4. 年金生活者支援給付金を受け取るための条件は?所得などの支給要件をチェック

ここでは、年金生活者支援給付金の対象となるための具体的な要件を見ていきましょう。

「障害年金生活者支援給付金」と「遺族年金生活者支援給付金」の支給要件は、障害基礎年金または遺族基礎年金の受給者であること、そして前年の所得が479万4000円以下であることです。

この所得を判定する際、障害年金や遺族年金などの非課税収入は計算に含まれません。

また、所得基準額は扶養親族の人数に応じて引き上げられる仕組みになっています。

一方、「老齢年金生活者支援給付金」を受け取るには、所得要件に加えて複数の条件をすべて満たす必要があります。

4.1 「老齢年金生活者支援給付金」の詳しい支給要件

老齢年金生活者支援給付金の支給対象となるのは、次の要件をすべて満たす方です。

  • 65歳以上で、老齢基礎年金を受給していること
  • 同じ世帯の全員が、市町村民税非課税であること
  • 前年の公的年金などの収入とその他の所得(給与所得や利子所得など)の合計額が、昭和31年4月2日以降生まれの方は80万9000円以下、昭和31年4月1日以前生まれの方は80万6700円以下であること

こちらの所得判定においても、障害年金や遺族年金といった非課税収入は合計額に含まれません。

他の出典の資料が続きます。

theorem encode_wrreg_of_zeros {w : Word} (hop : field w 27 5 = 0x03#5) (hz : zeros w 21 6 = true) :
    encode (.wrreg (field w 16 5) (field w 0 16)) = w := by
  rw [field_eq_iff] at hop
  rw [zeros_iff] at hz
  rw [← BitVec.toNat_inj, encode_wrreg_toNat, field_toNat, field_toNat]
  simp only [BitVec.toNat_ofNat] at hop
  omega

theorem encode_tLeaf_of_zeros {w : Word} (hop : field w 27 5 = 0x11#5) (hz : zeros w 8 10 = true) :
    encode (.tLeaf (field w 18 9) (field w 0 8)) = w := by
  rw [field_eq_iff] at hop
  rw [zeros_iff] at hz
  rw [← BitVec.toNat_inj, encode_tLeaf_toNat, field_toNat, field_toNat]
  simp only [BitVec.toNat_ofNat] at hop
  omega

theorem encode_tInt_of_opcode {w : Word} (hop : field w 27 5 = 0x12#5) :
    encode (.tInt (field w 18 9) (field w 9 9) (field w 0 9)) = w := by
  rw [field_eq_iff] at hop
  rw [← BitVec.toNat_inj, encode_tInt_toNat, field_toNat, field_toNat, field_toNat]
  simp only [BitVec.toNat_ofNat] at hop
  omega

theorem encode_decPut_of_zeros {w : Word} (hop : field w 27 5 = 0x13#5) (hz : zeros w 12 15 = true) :
    encode (.decPut (field w 0 8) (field w 8 4)) = w := by
  rw [field_eq_iff] at hop
  rw [zeros_iff] at hz
  rw [← BitVec.toNat_inj, encode_decPut_toNat, field_toNat, field_toNat]
  simp only [BitVec.toNat_ofNat] at hop
  omega

/-! ## The rows of the opcode map -/

/-- The opcode of a command (R83). -/
def Instr.opcode : Instr → BitVec 5
  | .nop => 0x00
  | .srst => 0x01
  | .rdreg _ => 0x02
  | .wrreg _ _ => 0x03
  | .encInit => 0x04
  | .ctClr => 0x05
  | .ctOpen _ => 0x06
  | .ctPush _ => 0x07
  | .encPut _ => 0x08
  | .encEnd => 0x09
  | .encAbort => 0x0A
  | .decInit => 0x10
  | .tLeaf _ _ => 0x11
  | .tInt _ _ _ => 0x12
  | .decPut _ _ => 0x13
  | .decEnd => 0x14
  | .decAbort => 0x15

/-- The bits a command's format fixes: the opcode and the bits marked `0` (R81). -/
def Instr.mask : Instr → Word
  | .rdreg _ => 0xFFE0FFFF#32
  | .wrreg _ _ => 0xFFE00000#32
  | .ctOpen _ => 0xFFFFFF00#32
  | .ctPush _ => 0xFFFFFFFE#32
  | .encPut _ => 0xFFFFFF00#32
  | .tLeaf _ _ => 0xF803FF00#32
  | .tInt _ _ _ => 0xF8000000#32
  | .decPut _ _ => 0xFFFFF000#32
  | _ => 0xFFFFFFFF#32

/-- The row of a command (R83). -/
def Instr.row (i : Instr) : OpRow := ⟨mnemonic i, formatZ i.opcode, i.mask⟩

theorem row_mem_opTable (i : Instr) : i.row ∈ opTable := by
  cases i <;> simp only [Instr.row, mnemonic, Instr.opcode, Instr.mask] <;> decide

theorem and_cat4 {m n p q : Nat} (a a' : BitVec m) (b b' : BitVec n) (c c' : BitVec p) (d d' : BitVec q) :
    (a ++ b ++ c ++ d) &&& (a' ++ b' ++ c' ++ d') = (a &&& a') ++ (b &&& b') ++ (c &&& c') ++ (d &&& d') := by
  simp only [BitVec.and_append]
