-- ==== Sys2Proof/Word.lean ====
section
/-! DEFINITION. The data types of the block: bytes, 32-bit words and byte arrays of fixed length
(spec rule R6). -/

namespace Sys2Proof

/-- A byte (R6). -/
abbrev Byte := BitVec 8

/-- A datum of the host port and the container of a field register (R5 `OPW`, R41). -/
abbrev Word := BitVec 32

/-- A byte array `A[0..n-1]` (R6). -/
abbrev Bytes (n : Nat) := Vector Byte n

/-- The byte array whose byte `i` is `f i`. -/
def Bytes.gen {n : Nat} (f : Fin n → Byte) : Bytes n := ⟨(List.ofFn f).toArray, by simp⟩

@[simp] theorem Bytes.getElem_gen {n : Nat} (f : Fin n → Byte) (i : Nat) (h : i < n) :
    (Bytes.gen f)[i] = f ⟨i, h⟩ := by
  simp [Bytes.gen]

/-- The byte array of zeros. -/
def Bytes.zero (n : Nat) : Bytes n := Bytes.gen fun _ => 0x00

@[simp] theorem Bytes.getElem_zero (n i : Nat) (h : i < n) : (Bytes.zero n)[i] = 0x00 := by
  simp [Bytes.zero]

end Sys2Proof
end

なお、所得基準額を少しだけ超えてしまう方との公平性を図るため、基準をわずかに上回る方向けに「補足的老齢年金生活者支援給付金」という制度が用意されています。

補足的老齢年金生活者支援給付金とは

昭和31年4月2日以降に生まれた方で所得が80万9000円超~90万9000円以下、昭和31年4月1日以前に生まれた方で所得が80万6700円超~90万6700円以下の場合、この補足的な給付金の対象となります。この制度では、所得額に応じて支給額が段階的に減額されます。